It’s been an extraordinary couple of days in the saga of Pierre Poilievre, unleashed.
Ejected from the House of Commons on Tuesday, blue-skying about making laws without Charter of Rights protection on Monday, the Conservative leader is giving Canadians a good look at his somewhat flexible views about what constrains him.
Short answer: Not much. It’s certainly not the rule book of the Commons or even the rules of political civility. So why not the Constitution, too?
The word “extremism” was being thrown around Parliament Hill a lot on Tuesday, in what looked to be a contest between Justin Trudeau and Poilievre over who was more extreme.
One thing is clear. What’s happening in politics is extreme, or as Liberal House leader Steven MacKinnon said on Tuesday, certainly “not banal.” Moreover, it’s the nastiest antipathy we’ve ever seen on display between Liberals and Conservatives, and that’s saying something.
In January 2006, with imminent victory in his sights, then-Conservative leader Stephen Harper sought to reassure Canadians that his future government would be kept in check by the Liberal-leaning courts, public service and Senate.
Today, we might call Harper’s words the stuff of deep-state conspiracy. Poilievre, unleashed, merely calls Justin Trudeau a “wacko” — the word that got him ejected from the House, when he refused to withdraw it.
Poilievre doesn’t do apologies — he doubles down. Moreover, currently soaring in the polls, he clearly doesn’t feel he needs to offer any assurances about future checks on the power he sees within his grasp. Just the opposite, in fact.
In his Monday speech to the Canadian Police Association, Poilievre broadly hinted he was willing to use the Constitution’s opting-out provision to pass laws that go against the Charter of Rights and Freedoms.
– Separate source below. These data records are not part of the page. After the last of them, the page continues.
/-- The lowest-numbered enabled buffer that a frame matches (R388). -/
def Device.beyMatch (d : Device) (g : BeyFrame) : Option Nat :=
  (List.range 64).find? fun n =>
    let b := d.rd (Reg.BEY_RXB n)
    bitOf b 15 && d.fld (Reg.BEY_RXID n) 0 16 == g.msgid && (bitsOf b 0 10 == g.src || bitsOf b 0 10 == 1023)

/-- A frame that matches buffer n: generation, safety layer, write (R389, R390, R395). -/
def Device.beyAccept (d : Device) (n : Nat) (g : BeyFrame) : Device :=
  let b := d.rd (Reg.BEY_RXB n)
  let k := (g.gen + 16 - bitsOf b 10 4) % 16
  if 8 ≤ k then d.bump Reg.BEY_CNT0 16 8
  else if k ≠ 0 ∧ bitOf b 16 = false then d.bump Reg.BEY_CNT1 0 8
  else
    let d1 := if k = 0 then d else d.setFld (Reg.BEY_RXB n) 10 4 g.gen
    if bitOf b 17 = false then d1.beyWrite n g
    else if g.safe = false then d1
    else match d1.safetyCheck n g with
      | (0, d2) => d2.beyWrite n g
      | (c, d2) => (d2.bump (Reg.BEY_RXS n) (8 * c) 8).raise 0x2B (n + 256 * c)

/-- The frame is later than the source's last (R387). -/
def Device.freshData (d : Device) (g : BeyFrame) : Bool :=
  match d.bey.sources.get (fun _ => none) g.src with
  | some (kept, _) =>
    let x := (g.txtime + 2 ^ 32 - kept) % 2 ^ 32
    decide (1 ≤ x) && decide (x < 2 ^ 31)
  | none => true

/-- DATA (R375, R386 to R395). -/
def Device.dataFrame (d : Device) (p : Nat) (f : FrameIn) : Device :=
  d.beyReceive p 0x01 f fun g e =>
    let e1 := e.passOn p g
    if g.src = e1.beyAddr ∧ e1.bey.sent.contains g.txtime = false then (e1.setFlag Reg.BEY_STAT 3 true).raiseLevel 0x2A 0 true
    else if e1.deliveredHere g = false then e1
    else if e1.freshData g = false then e1.bump Reg.BEY_CNT0 8 8
    else
      let e2 := { e1 with bey := { e1.bey with
        sources := e1.bey.sources.put (fun _ => none) g.src (some (g.txtime, e1.tbNow)) } }
      match e2.beyMatch g with
      | some n => e2.beyAccept n g
      | none => e2.bump Reg.BEY_CNT0 24 8

/-- DUP_EXPIRY (R387): 4 s without an accepted frame of the source. -/
def Device.dupExpiry (d : Device) (src : Nat) : Device :=
  match d.bey.sources.get (fun _ => none) src with
  | some (_, t) =>
    if t + 1000000000 ≤ d.tbNow then
      { d with bey := { d.bey with sources := d.bey.sources.put (fun _ => none) src none } }
    else d
  | none => d

/-! ### Sends -/

/-- The enabled entry of BEY_TXSAFEk that names a message identifier (R393). -/
def Device.txSafe (d : Device) (msgid : Nat) : Option Nat :=
  (List.range 64).find? fun k => d.flag (Reg.BEY_TXSAFE k) 22 && d.fld (Reg.BEY_TXSAFE k) 0 16 == msgid

/-- A send on the Beyram link, framed at the pin edge (R393, R394). The safety code covers FLAGS, so the copy of ring B, whose RING
is 1, has its own. -/
def Device.beySend (d : Device) (arg : Nat) (payload : List Byte) : Device :=
  if d.sendsData = false then d.bump Reg.BEY_CNT2 8 8
  else
    let msgid := bitsOf arg 0 16
    let body (flags : Nat) (p : List Byte) : List Byte :=
      beyBody 0x01 flags msgid d.beyAddr (bitsOf arg 16 10) (bitsOf arg 26 4) 0 0 p
    if bitOf arg 30 = false then d.originate ⟨false, body 0 payload, false, none, true, false, false⟩
    else match d.txSafe msgid with
      | none => d
      | some k =>
        let seq := d.rd (Reg.BEY_TXSEQ k)
        let covered := payload ++ leBytes 4 seq ++ leBytes 4 d.safeTime
        let e := d.rd (Reg.BEY_TXSAFE k)
        let safe (flags : Nat) : List Byte :=
          let code := d.safetyCode (bitsOf e 20 2) (d.rd (Reg.BEY_TXSID k)) (bitsOf e 16 4) (body flags (covered ++ leBytes 8 0)) covered
          body flags (covered ++ leBytes 8 code)
        (d.wr (Reg.BEY_TXSEQ k) (seq + 1)).originate ⟨false, safe 2, false, some (safe 3), true, false, false⟩

/-! ### Register writes and cross-device halt -/

/-- A write of BEY_CFG: ADDR and TMPRIO only while EN is 0 (R409). -/
def Device.beyCfgWrite (d : Device) (v : Nat) : Device :=
  let w := v % 2 ^ 28
  if d.beyEnabled then d.wr Reg.BEY_CFG (setBits w 0 18 (d.rd Reg.BEY_CFG)) else d.wr Reg.BEY_CFG w

/-- A write of BEY_RXLSEQn: the next frame is accepted at any SEQ (R395). -/
def Device.rxSeqWrite (d : Device) (n v : Nat) : Device :=
  let d1 := d.wr (Reg.BEY_RXLSEQ n) v
  { d1 with bey := { d1.bey with freshSeq := d1.bey.freshSeq.filter (· != n) ++ [n] } }

/-- An XEV block on a transmit lane. -/
def Device.xevSend (d : Device) (r code src hops : Nat) : Device :=
  { d with bey := { d.bey with xev := d.bey.xev.put (fun _ => []) r [(code, src, hops)] } }

/-- A halt or a resume of the device goes out as XEV (R374, R404). -/
def Device.xevOriginate (d : Device) (code : Nat) : Device :=
  if d.flag Reg.BEY_XEV 0 ∧ d.beyEnabled then (d.xevSend 0 code d.beyAddr 0).xevSend 1 code d.beyAddr 0 else d

/-- An XEV block at port p goes on, whatever EN holds, unless it has come home or made 999 hops (R404). -/
def Device.xevForward (d : Device) (p code src hops : Nat) : Device :=
  if src = d.beyAddr ∨ 999 ≤ hops then d else d.xevSend (1 - p) code src (hops + 1)

end Sys2Proof.Machine
end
“All of my proposals are constitutional,” he said. “We will make them constitutional, using whatever tools the Constitution allows me to use to make them constitutional. I think you know exactly what I mean.”
Then, in a somewhat Orwellian twist, the Conservative leader insisted this was more democratic.
“I will be the democratically elected prime minister, democratically accountable to the people, and they can then make the judgments themselves on whether they think my laws are constitutional.”
It’s been a while since I studied the Constitution in school, but I’m pretty sure that’s a classic example of what the books called “tyranny of the majority,” which leads to the rights of minorities getting trampled.
Also, speaking of tyranny, what’s with the “my laws” thing?
Poilievre and his team bristle when Trudeau and the Liberals link them to the rise of authoritarian populist leaders. Perhaps their leader should stop talking like one.
Also in the realm of tyranny — now that’s a phrase I never thought I’d be including in daily political coverage — it was the Conservatives accusing Liberals of being tyrants for Poilievre’s ouster from the Commons. Poilievre, typically and unapologetically, that he had been ejected for calling Trudeau’s drug policy “wacko.” That is incorrect. He was ejected for calling the prime minister a “wacko,” which is not parliamentary and possibly not even in the schoolyard-recess rule book.
Theoretically, Poilievre would have the power to use the notwithstanding clause, although the federal government has never used it. Provinces have — increasingly so in recent years — but it’s still risky, as Premier Doug Ford discovered when he tried to rein in the right to strike in Ontario.
Ford, unlike Poilievre, knows when to back down — in that case, with a striking teachers’ union. What would Poilievre do if there was public backlash to him using the notwithstanding clause in some future Conservative-led 91ԭ? I suspect we know and it doesn’t involve backing down.
Overconfidence is Poilievre’s kryptonite — it leads to bad judgment calls. Just last week, in a fit of spontaneous hubris, the Conservative leader decided to pull his car over in New Brunswick to mix and mingle with folks waving “F— Trudeau” flags and sporting a far-right symbol on their trailer. A good time was reportedly had by all.
There is so much that is troubling about these displays of his overconfidence. It’s become quite common to say that Poilievre’s Conservative party isn’t your father’s Conservative party. It’s not even Harper’s Conservative party. Harper would grumble or sulk about critical media; Poilievre bullies or mocks reporters in public. Like it or not, the media also act as guardrails of accountability in politics too, and we’re seeing what Poilievre makes of that.
What we’ve seen this week about Poilievre, the unleashed version, goes beyond bad behaviour and into what he thinks about the discipline of power. Once again, the answer is “not much.”
Poilievre believes voters will tell him what he should do when it comes to respecting the law and the Constitution. With more displays like this, they just might.